» **TASK REQUIREMENTS**: Set down the entries below once more, precisely as they stand.

» **DATA PROVIDED**:
-- ==== Sys2Proof/Certificates/Slice0/Obligations.lean ====
section
/-! DEFINITION. The statements about the K24S, for the provers: the step, the invariants that every step keeps, the rules of the
whole machine, and what each command and event does. Where a statement rests on a choice of the model, its docstring
names the log entry. -/

open Sys2Proof Sys2Proof.Machine

/-! ## The step, reset, and the invariants -/

/-- A step carries out the command at the front of the queue on the state with the rest of the queue; on an empty queue the
block idles (log entry 3). -/
def Obligations.StepTakesTheFrontCommand : Prop :=
  (∀ (c : Instr) (rest : List Instr) (s : State),
    s.pending = c :: rest → step s = exec c { s with pending := rest }) ∧
  (∀ s : State, s.pending = [] → step s = .next s)

/-- Every command and event answers a next state in every state, and none touches the commands that wait: no command of the K24S
stops the part. -/
def Obligations.EveryCommandAnswers : Prop :=
  ∀ (c : Instr) (s : State), ∃ t, exec c s = .next t ∧ t.pending = s.pending

/-- The reset values that the spec states (R25, R84, R101, R138, R144, R165, R178), with the lines and ALERT# asserted. The part
starts out of reset, its supply in range, with no good period counted and so in REFERENCE_FAULT (R163; log entry 5). -/
def Obligations.ResetValues : Prop :=
  State.reset.blocksAtReset ∧ State.reset.inReset = false ∧ State.reset.supply = .inRange ∧
  State.reset.ref.goodPeriods = 0 ∧ State.reset.ref.supervision = .referenceFault ∧ State.reset.pending = [] ∧
  (∀ l : LineIx, State.reset.tripDrivenLow l = true) ∧ State.reset.alertDrivenLow = true

/-- Every invariant stated below holds of the state after reset. -/
def Obligations.SoundAtReset : Prop :=
  State.reset.setsCanonical ∧ State.reset.noticesSound ∧ State.reset.basesSound ∧ State.reset.checkerSound ∧
  State.reset.heldInReset ∧ State.reset.portSound ∧ State.reset.countersBounded ∧ State.reset.codesAgree ∧
  State.reset.subscribersExact ∧ State.reset.contributorsExact ∧ State.reset.treeSound ∧ State.reset.statesFit ∧
  State.reset.idleUnlessMeasuring ∧ State.reset.entriesCurrent ∧ State.reset.limitsFit ∧ State.reset.contextsFit

/-- Every step keeps every subscriber set and contributor set free of duplicates and in ascending order, and every pin's set at
most 8 members (R89, R106, R146). -/
def Obligations.SetsStayCanonical : Prop :=
  ∀ s t : State, s.setsCanonical → step s = .next t → t.setsCanonical

/-- Every step keeps the notice queue sound: one entry at most for each owner, no entry empty, no entry for a FREE slot and an
entry for every DRAINING slot; and every step but a change in storage keeps the generation of every entry that of its slot
(R132, R134, R19). Out of reset every entry keeps its place behind those that joined before it: at ACK_NOTICE and WIPE_TABLE entries
only leave, and at every other step new ones only join, at the tail (R132, R134). -/
def Obligations.NoticesStaySound : Prop :=
  ∀ s t : State, step s = .next t →
    (s.noticesSound → t.noticesSound ∧ (s.entriesCurrent → s.storageHolds → t.entriesCurrent)) ∧
    (s.inReset = false → t.inReset = false →
      (s.takesEntriesOut → t.owners.Sublist s.owners) ∧ (¬ s.takesEntriesOut → s.owners <+: t.owners))

/-- Every step keeps the time bases and the Reference Checker sound: a base RUNNING only in NORMAL with its counter below its
modulus and its tick within 2^tap REFCLK edges, a base STALLED only outside NORMAL, and the good-period count at 1024 exactly
when the supervision state is not REFERENCE_FAULT (R83, R85, R86, R156 to R158, R163; log entry 7). -/
def Obligations.BasesAndCheckerStaySound : Prop :=
  ∀ s t : State, s.basesSound → s.checkerSound → step s = .next t → t.basesSound ∧ t.checkerSound

/-- Every step keeps a part in reset at its reset values, a part out of its supply range in reset, and the port receiving only
while CS# is low and the part is out of reset (R168 to R170). That every block stands at its reset values while in reset, and
not from the release alone, is the model's choice (log entry 13), as are the values of the fields for which the spec states none
(log entry 2), that no sample is due in reset (log entry 7), and that no mismatch report outlives the entry into reset (log
entry 19). -/
def Obligations.ResetHoldsThePart : Prop :=
  ∀ s t : State, s.heldInReset → s.portSound → step s = .next t → t.heldInReset ∧ t.portSound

» **ANSWER TO THE PROBLEM**:
-- ==== Sys2Proof/Certificates/Slice0/Obligations.lean ====
section
/-! DEFINITION. The statements about the K24S, for the provers: the step, the invariants that every step keeps, the rules of the
whole machine, and what each command and event does. Where a statement rests on a choice of the model, its docstring
names the log entry. -/

open Sys2Proof Sys2Proof.Machine

/-! ## The step, reset, and the invariants -/

/-- A step carries out the command at the front of the queue on the state with the rest of the queue; on an empty queue the
block idles (log entry 3). -/
def Obligations.StepTakesTheFrontCommand : Prop :=
  (∀ (c : Instr) (rest : List Instr) (s : State),
    s.pending = c :: rest → step s = exec c { s with pending := rest }) ∧
  (∀ s : State, s.pending = [] → step s = .next s)

/-- Every command and event answers a next state in every state, and none touches the commands that wait: no command of the K24S
stops the part. -/
def Obligations.EveryCommandAnswers : Prop :=
  ∀ (c : Instr) (s : State), ∃ t, exec c s = .next t ∧ t.pending = s.pending

/-- The reset values that the spec states (R25, R84, R101, R138, R144, R165, R178), with the lines and ALERT# asserted. The part
starts out of reset, its supply in range, with no good period counted and so in REFERENCE_FAULT (R163; log entry 5). -/
def Obligations.ResetValues : Prop :=
  State.reset.blocksAtReset ∧ State.reset.inReset = false ∧ State.reset.supply = .inRange ∧
  State.reset.ref.goodPeriods = 0 ∧ State.reset.ref.supervision = .referenceFault ∧ State.reset.pending = [] ∧
  (∀ l : LineIx, State.reset.tripDrivenLow l = true) ∧ State.reset.alertDrivenLow = true

/-- Every invariant stated below holds of the state after reset. -/
def Obligations.SoundAtReset : Prop :=
  State.reset.setsCanonical ∧ State.reset.noticesSound ∧ State.reset.basesSound ∧ State.reset.checkerSound ∧
  State.reset.heldInReset ∧ State.reset.portSound ∧ State.reset.countersBounded ∧ State.reset.codesAgree ∧
  State.reset.subscribersExact ∧ State.reset.contributorsExact ∧ State.reset.treeSound ∧ State.reset.statesFit ∧
  State.reset.idleUnlessMeasuring ∧ State.reset.entriesCurrent ∧ State.reset.limitsFit ∧ State.reset.contextsFit

/-- Every step keeps every subscriber set and contributor set free of duplicates and in ascending order, and every pin's set at
most 8 members (R89, R106, R146). -/
def Obligations.SetsStayCanonical : Prop :=
  ∀ s t : State, s.setsCanonical → step s = .next t → t.setsCanonical

/-- Every step keeps the notice queue sound: one entry at most for each owner, no entry empty, no entry for a FREE slot and an
entry for every DRAINING slot; and every step but a change in storage keeps the generation of every entry that of its slot
(R132, R134, R19). Out of reset every entry keeps its place behind those that joined before it: at ACK_NOTICE and WIPE_TABLE entries
only leave, and at every other step new ones only join, at the tail (R132, R134). -/
def Obligations.NoticesStaySound : Prop :=
  ∀ s t : State, step s = .next t →
    (s.noticesSound → t.noticesSound ∧ (s.entriesCurrent → s.storageHolds → t.entriesCurrent)) ∧
    (s.inReset = false → t.inReset = false →
      (s.takesEntriesOut → t.owners.Sublist s.owners) ∧ (¬ s.takesEntriesOut → s.owners <+: t.owners))

/-- Every step keeps the time bases and the Reference Checker sound: a base RUNNING only in NORMAL with its counter below its
modulus and its tick within 2^tap REFCLK edges, a base STALLED only outside NORMAL, and the good-period count at 1024 exactly
when the supervision state is not REFERENCE_FAULT (R83, R85, R86, R156 to R158, R163; log entry 7). -/
def Obligations.BasesAndCheckerStaySound : Prop :=
  ∀ s t : State, s.basesSound → s.checkerSound → step s = .next t → t.basesSound ∧ t.checkerSound

/-- Every step keeps a part in reset at its reset values, a part out of its supply range in reset, and the port receiving only
while CS# is low and the part is out of reset (R168 to R170). That every block stands at its reset values while in reset, and
not from the release alone, is the model's choice (log entry 13), as are the values of the fields for which the spec states none
(log entry 2), that no sample is due in reset (log entry 7), and that no mismatch report outlives the entry into reset (log
entry 19). -/
def Obligations.ResetHoldsThePart : Prop :=
  ∀ s t : State, s.heldInReset → s.portSound → step s = .next t → t.heldInReset ∧ t.portSound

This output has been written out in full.